Motéis beira de estrada ganham nova cara e são sucesso nos EUA
Os motéis dos EUA estão voltando aos bons tempos durante a pandemia. Antes associados a hospedagens ruins à beira de estrada e frequentemente figurando em filmes e séries de terror, esse tipo de propriedade (que nos EUA têm conotação muito diferente do Brasil) tem sido a preferida de muitos americanos em tempos de covid-19 e ganhou novo status.
Enquanto viagens de trem, avião e ônibus diminuíram no país desde março do ano passado, as viagens de carro aumentaram enormemente. Somente durante o verão, estima-se que mais de 680 milhões de viagens de carro (as famosas road trips) sejam feitas em território americano.
Justamente quando a maioria das pessoas pensava que a indústria dos motéis caminhava para a extinção, ela retorna com força total. E o setor hoje tem hóspedes muito mais jovens e até viajantes de alto padrão.
Afinal, nada mais prático nestes tempos de necessidade de distanciamento social do que ir direto do carro para o quarto, sem passar por grandes lobbies, elevadores ou cruzar com muitos hóspedes no seu caminho.
Quase um século de história
O primeiro "motor-hotel" teria nascido em 1925 na Califórnia, com estacionamentos individuais e entrada direta para os quartos. Mas é o Torrance's Alamo Plaza Hotel Courts, aberto em Waco, Texas, em 1929, considerado até hoje o primeiro motel de fato dos EUA.
Depois dele, não demorou para diferentes redes aparecerem e instalarem unidades do gênero em todos os estados americanos. Mas a história de amor de viajantes com esse tipo de propriedade não durou para sempre.
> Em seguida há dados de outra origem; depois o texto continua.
/-- A context fault (R108): the faulting group halts, the context stops taking work. A second one adds nothing. -/
def State.contextFault (s : State) (k : Nat) (g : Group) (t : Trap) : State :=
  let s1 := s.setGrp k { g with halted := true }
  match (s.ctx g.ctx).stop with
  | .running =>
    (s1.dropWork g.ctx).modCtx g.ctx fun c => { c with stop := .faulted s.dev.tns t g.wgid g.slot false }
  | _ => s1

/-! ### Taking a trap (R104, R105, R107) -/

/-- The group that holds the handler bank of a partition, if any. A halted group runs no handler any more and holds none
(DEDUCED, LE 40). -/
def State.bankHolder (s : State) (c part : Nat) : Option Nat :=
  (s.groups.find? fun kv => kv.2.inH && !kv.2.halted && kv.2.core = c && partOfSlot kv.2.slot = part).map Prod.fst

/-- The groups that wait for the handler bank of a partition (R107). -/
def State.bankWaiters (s : State) (c part : Nat) : NMap Group :=
  s.groups.filter fun kv => kv.2.bankWait.isSome && !kv.2.halted && kv.2.core = c && partOfSlot kv.2.slot = part

/-- The group first in line for a partition's handler bank: in the order of the traps, the lower slot on a tie (R107). -/
def State.nextWaiter (s : State) (c part : Nat) : Option (Nat × Group) :=
  (s.bankWaiters c part).foldl (fun b kv => match b with
    | some x => if kv.2.bankOrder < x.2.bankOrder || (kv.2.bankOrder = x.2.bankOrder && kv.2.slot < x.2.slot) then some kv else b
    | none => some kv) none

/-- Enter the handler (R105, steps 2 to 4), at a time and with the name the next access takes. -/
def Group.enterHandler (g : Group) (t : Trap) (tns next : Nat) : Group :=
  { g with
    trapc := BitVec.ofNat 64 (t.cause + if t.deferred then 256 else 0), trapa := t.a, trappc := t.pc, trapi := t.i,
    h := [], bank := [0, 0, 0, 0, 0, 0, g.exm, t.resume], exm := allOnes, pc := g.handler, inH := true, hTns := tns, hId := next,
    bankWait := none, dieH := t.cause = 0x0F,
    qtr := if t.cause = 3 then t.i.toNat % 16 else g.qtr, qwh := if t.cause = 3 then t.a.toNat % 4 else g.qwh }

/-- Whether a context is stopped by a context fault or DIE. -/
def Ctx.stopped (c : Ctx) : Bool := match c.stop with | .running => false | _ => true

/-- Take a trap in group `k` (R105, R106, R108) of a context that is not stopped: a context fault in handler mode or
without a handler; otherwise entry, or a place in the line for the partition's handler bank (R107). -/
def State.trapIn (s : State) (k : Nat) (g : Group) (t : Trap) : State :=
  let g := { g with park := 0, woken := false, parkArg := [], exiting := false, flaWait := false }
  if g.inH then
    s.contextFault k g { cause := 0x13, a := BitVec.ofNat 64 t.cause, pc := t.pc, i := t.i }
  else if g.handler = 0 then s.contextFault k g t
  else if (s.bankHolder g.core (partOfSlot g.slot)).isNone && (s.bankWaiters g.core (partOfSlot g.slot)).isEmpty then
    s.setGrp k (g.enterHandler t s.dev.tns s.nextId)
  else
    let v := s.core g.core
    (s.setCore g.core { v with bankSeq := v.bankSeq + 1 }).setGrp k { g with bankWait := some t, bankOrder := v.bankSeq }

/-- Whether the group runs the handler of its context's DIE trap (R27). -/
def Group.inDie (g : Group) : Bool := g.inH && g.dieH

/-- A group reaches a fault point after its context's DIE verdict (R27, steps 2 and 3): the first enters its handler if it
has one and is not in it; every other group halts. -/
def State.dieAtFaultPoint (s : State) (k : Nat) (g : Group) : State :=
  match (s.ctx g.ctx).stop with
  | .die tns ds reached posted =>
    let s1 := if !reached && g.handler ≠ 0 && !g.inH then
        s.trapIn k { g with bankWait := none } { cause := 0x0F, a := BitVec.ofNat 64 (ds.headD 0), pc := g.pc, resume := g.pc }
      else s.setGrp k { g with halted := true, bankWait := none }
    s1.modCtx g.ctx fun c => { c with stop := .die tns ds true posted }
  | _ => s

/-- Take a trap in group `k`: a group of a context stopped by a fault halts without entering a handler (R108), and DIE
comes before any other trap (R27, R109). -/
def State.takeTrap (s : State) (k : Nat) (g : Group) (t : Trap) : State :=
  match (s.ctx g.ctx).stop with
  | .running => s.trapIn k g t
  | .faulted .. => s.setGrp k { g with halted := true, bankWait := none }
  | .die .. => if g.inDie then s.trapIn k g t else s.dieAtFaultPoint k g

/-- The group first in line for a partition's free handler bank enters its handler, or halts if its context has
stopped meanwhile (R27, R107, R108). -/
def State.passBank (s : State) (c part : Nat) : State :=
  if (s.bankHolder c part).isSome then s
  else match s.nextWaiter c part with
    | none => s
    | some (k, g) =>
      match g.bankWait with
      | none => s
      | some t =>
        if !(match s.wg? g.wg with | some w => w.state = .resident | none => false) then s
        else match (s.ctx g.ctx).stop with
          | .running => s.setGrp k (g.enterHandler t s.dev.tns s.nextId)
          | .faulted .. => s.setGrp k { g with halted := true, bankWait := none }
          | .die .. => if t.cause = 0x0F then s.setGrp k (g.enterHandler t s.dev.tns s.nextId) else s.dieAtFaultPoint k g

/-- The return from a trap (R114): EXM and PC from the banked s62 and s63; the bank is free. -/
def Group.leaveHandler (g : Group) : Group :=
  { g with exm := regGet g.bank 6, pc := regGet g.bank 7, inH := false, dieH := false, urgent := false }

/-- Whether the context's DIE trap still has no handler entered. -/
def Ctx.diePending (c : Ctx) : Option Nat := match c.stop with | .die _ ds false _ => ds.head? | _ => none

/-- Whether a DIE verdict of the group's context acts on it at a fault point; the group that runs its handler goes on
(R27). -/
def State.dieWaits (s : State) (g : Group) : Bool := !g.inDie && match (s.ctx g.ctx).stop with | .die .. => true | _ => false

/-- Insert a fault in program order. -/
def insFault (f : PFault) : List PFault → List PFault
  | [] => [f]
  | x :: r => if f.id < x.id then f :: x :: r else x :: insFault f r

/-- The recorded faults that may be taken: in handler mode those of the handler's own accesses, the others wait for
`rte` (R104, R106). -/
def Group.takable (g : Group) : List PFault := if g.inH then g.faults.filter fun f => g.hId ≤ f.id else g.faults

/-- Whether the registers below the faulting one of its unit have completed (R193). -/
def Group.lowerDone (g : Group) (f : PFault) : Bool :=
  f.unit = 0 || g.ops.all fun o => o.unit ≠ f.unit || f.id ≤ o.id || o.performed

/-- Take a recorded fault (R104). -/
def State.takeFault (s : State) (k : Nat) (g : Group) (f : PFault) : State :=
  s.takeTrap k { g with faults := g.faults.erase f } { f.trap with deferred := true, resume := g.pc }

/-- Whether the group is parked where a fault recorded later is taken at once: at a wait on the synchronization engine,
or past a `bar` whose phase has completed (R104). -/
def Group.parkedToTake (g : Group) : Bool := g.park = 2 || g.park = 4 || g.park = 5 || g.park = 6 || g.park = 10

/-- A parked group takes its earliest fault, once the registers below it have completed (R104, R193). -/
def State.takeParked (s : State) (k : Nat) : State :=
  match s.grp? k with
  | none => s
  | some g =>
    if s.residentGrp g && g.parkedToTake then
      match g.takable with
      | f :: _ => if g.lowerDone f then s.takeFault k g f else s
      | [] => s
    else s

/-- Record a deferred fault (R104). A group parked at a wait on the synchronization engine is unparked to take it
there. -/
def State.recordFault (s : State) (k : Nat) (g : Group) (f : PFault) : State :=
  (s.setGrp k { g with faults := insFault f g.faults }).takeParked k

/-! ### Idle clusters (R77) -/

/-- Whether a workgroup holds the resources of R63. -/
def Workgroup.holds (w : Workgroup) : Bool := w.state ≠ .waiting && w.state ≠ .swapped

/-- Whether a cluster is idle (R77). -/
def State.clusterIdle (s : State) (l : Nat) : Bool :=
  (s.wgs.all fun kv => !(kv.2.holds && clusterOfCore kv.2.core = l) && !(kv.2.copies.any fun c => c.started && !c.done && c.clu = l)) &&
    (List.range 4).all fun i => !(s.core (4 * l + i)).filler

/-- The idle timer of a cluster starts as it becomes idle and is cleared as it stops being idle (R77). -/
def State.noteIdle (s : State) (l : Nat) : State :=
  let c := s.cluster l
  if c.idle = s.clusterIdle l then s else s.setCluster l { c with idle := s.clusterIdle l, idleTns := s.dev.tns }

/-! ### A group's end (R63, R112) -/

/-- Every group of the workgroup has ended: it exits (R70), and its grid has one live workgroup less (R61). Its WGM,
tile rows and B-store slots stay until its copies are done (R256). -/
def State.exitWg (s : State) (w : Nat) (v : Workgroup) : State :=
  let s1 := if v.copies.isEmpty then { s with wgs := mapDel s.wgs w } else s.setWg w { v with state := .exited }
  ({ s1 with grids := mapMod s1.grids v.grid fun gr =>
      if v.spawnKey.isSome then { gr with spawned := gr.spawned - 1 } else { gr with live := gr.live - 1 } } : State).noteIdle
    (clusterOfCore v.core)

/-- The built-in barrier's phase completes when every group not ended has arrived (R265): the arrived groups go on. -/
def State.barCheck (s : State) (w : Nat) : State :=
  match s.wg? w with
  | none => s
  | some v =>
    let ks := s.groupsOf w
    let waiting := ks.filter fun k => match s.grp? k with | some g => v.barArr.contains g.idx | none => false
    if v.barArr.isEmpty || waiting.length ≠ ks.length then s
    else
      let s1 := s.setWg w { v with barArr := [], barPhase := (v.barPhase + 1) % 2 ^ 32 }
      let held := ks.filter fun k => match s.grp? k with | some g => g.park = 1 | none => false
      held.foldl (fun t k => match t.grp? k with
        | some g => (t.setGrp k { g with park := if g.takable.isEmpty then 0 else 10, parkArg := [] }).takeParked k
        | none => t) s1

/-- Group `k` ends: its slot, registers and handler bank are free (R63, R106, R112). -/
def State.endGroup (s : State) (k : Nat) (g : Group) : State :=
  let s1 := ({ s with groups := mapDel s.groups k } : State).modWg g.wg fun v => { v with gone := mapSet v.gone g.idx g.cpn }
  let s2 := match s1.wg? g.wg with
    | none => s1
    | some v => if (s1.groupsOf g.wg).isEmpty then s1.exitWg g.wg v else s1.barCheck g.wg
  if g.inH then s2.passBank g.core (partOfSlot g.slot) else s2

end Sys2Proof.Machine
end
Nas últimas décadas do século 20, boa parte dos turistas americanos já associava motéis a hospedagens de péssima qualidade, baratas nos quartos e tráfico de drogas. E filmes de terror, é claro.
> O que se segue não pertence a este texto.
/-- Whether a line of a die cache may leave it: it is not under way, and the filter takes the write-back of one in M (R307, R318). -/
def State.evictable (s : State) (kv : Nat × DieLine) : Bool :=
  (kv.2.st = .S || kv.2.st = .SWT || kv.2.st = .E || (kv.2.st = .M && s.filterRoom (s.sliceOf (kv.1 * 128)))) &&
    (mapGet? s.home.busy kv.1).isNone

/-- Whether a die cache has ways for lines (R8): of each set as many as do not stand in it yet, free or to be freed. -/
def State.waysFree (s : State) (d : Nat) (ls : List Nat) : Bool :=
  let v := s.die d
  v.lines.length + ls.length ≤ 16 ||
    (let new := ls.filter fun l => (mapGet? v.lines l).isNone
     new.all fun l =>
       let set := v.lines.filter fun kv => kv.1 % 16384 = l % 16384
       (new.filter fun x => x % 16384 = l % 16384).length + set.length ≤
         16 + (set.filter fun kv => s.evictable kv && !ls.contains kv.1).length)

/-- Free a way of a die cache for a line it does not hold: its set's least recently used line that is not under way leaves,
S and S-WT without a word to the home, E and M by a write-back (R307). -/
def State.dieRoom (s : State) (d line : Nat) : State :=
  let v := s.die d
  if v.lines.length < 16 || (mapGet? v.lines line).isSome then s
  else
    let set := v.lines.filter fun kv => kv.1 % 16384 = line % 16384
    if set.length < 16 then s
    else
      let out := set.filter s.evictable
      match out.find? fun kv => out.all fun x => kv.2.used ≤ x.2.used with
      | none => s
      | some (l, x) =>
        if x.st = .E || x.st = .M then (((s.flushLine l).homeUse l (x.st = .M)).setDir l .U).setLine d l .I
        else s.setLine d l .I

/-- A die takes a line in a state, in a way of its set; with none to be had it does not keep it (R8). -/
def State.takeLine (s : State) (d line : Nat) (st : LineSt) (stream : Bool) : State :=
  if s.waysFree d [line] then ((s.dieRoom d line).setLine d line st).touchLine d line stream else s

/-- The die cache of `d` obtains a readable copy of a line (GetS of R308, with its snoops). -/
def State.getS (s0 : State) (d line : Nat) (stream : Bool := false) : State :=
  let s := s0.quiet line
  if s.lineOf d line ≠ .I then s.touchLine d line stream
  else
    let s1 := (s.dirRoom line).homeUse line false
    let mon := s1.monitored line
    let mine : LineSt := if mon then .SWT else .S
    let fresh (t : State) : State :=
      if mon then (t.takeLine d line .SWT stream).setDir line (.S (2 ^ d)) else (t.takeLine d line .E stream).setDir line (.X d)
    match s1.dirOf line with
    | .U => fresh s1
    | .L => fresh (s1.recallAll line)
    | .S m => (s1.takeLine d line mine stream).setDir line (.S (if bitOf m d then m else m + 2 ^ d))
    | .X o => if o = d then fresh (s1.flushLine line)
              else (((s1.flushLine line).setLine o line .S).takeLine d line mine stream).setDir line (.S (2 ^ o + 2 ^ d))

/-- The die cache of `d` obtains a line in M (GetM of R308, with its snoops), an M owner's bytes with it; a monitored line comes in
S-WT. -/
def State.getM (s0 : State) (d line : Nat) (stream : Bool := false) : State :=
  let s := s0.quiet line
  let st := s.lineOf d line
  if st = .M || (st = .SWT && s.monitored line) then s.touchLine d line stream
  else
    let s1 := s.dirRoom line
    let s2 := match s1.dirOf line with
      | .U => s1.homeUse line false
      | .L => (s1.recallAll line).homeUse line false
      | .S m => (((diesOf m).filter (· ≠ d)).foldl (fun (t : State) e => t.setLine e line .I) s1).homeUse line false
      | .X o => if o = d then s1 else s1.setLine o line .I
    if s.monitored line then ((s2.flushLine line).takeLine d line .SWT stream).setDir line (.S (2 ^ d))
    else (s2.takeLine d line .M stream).setDir line (.X d)

/-! ### Requests message by message (R306-R311) -/

/-- A snoop to a die, sent now. -/
def State.snoop (s : State) (die kind : Nat) : Snoop := { die := die, kind := kind, sent := s.dev.tns }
Afinal, o simples letreiro de "vacancy" (quartos livres) à beira da estrada já provocou arrepios na espinha em muita gente depois de muitos filmes de horror, como Psicose, Temos Vagas e Identidade, terem este tipo de hospedagem como cenário principal. Séries feitas para a TV, como "Bates Motel", "Vampire Diaries" ou "Supernatural", também sempre colocaram os motéis como lugares assustadores.
Na década de 60, estimava-se que existissem mais de 61 mil motéis nos EUA. Em 2012, apenas 16 mil motéis tinham sobrevivido ao novo milênio (segundo dados apresentados no livro "No Vacancy: The Rise, Demise and Reprise of America's Motels", sem tradução no Brasil).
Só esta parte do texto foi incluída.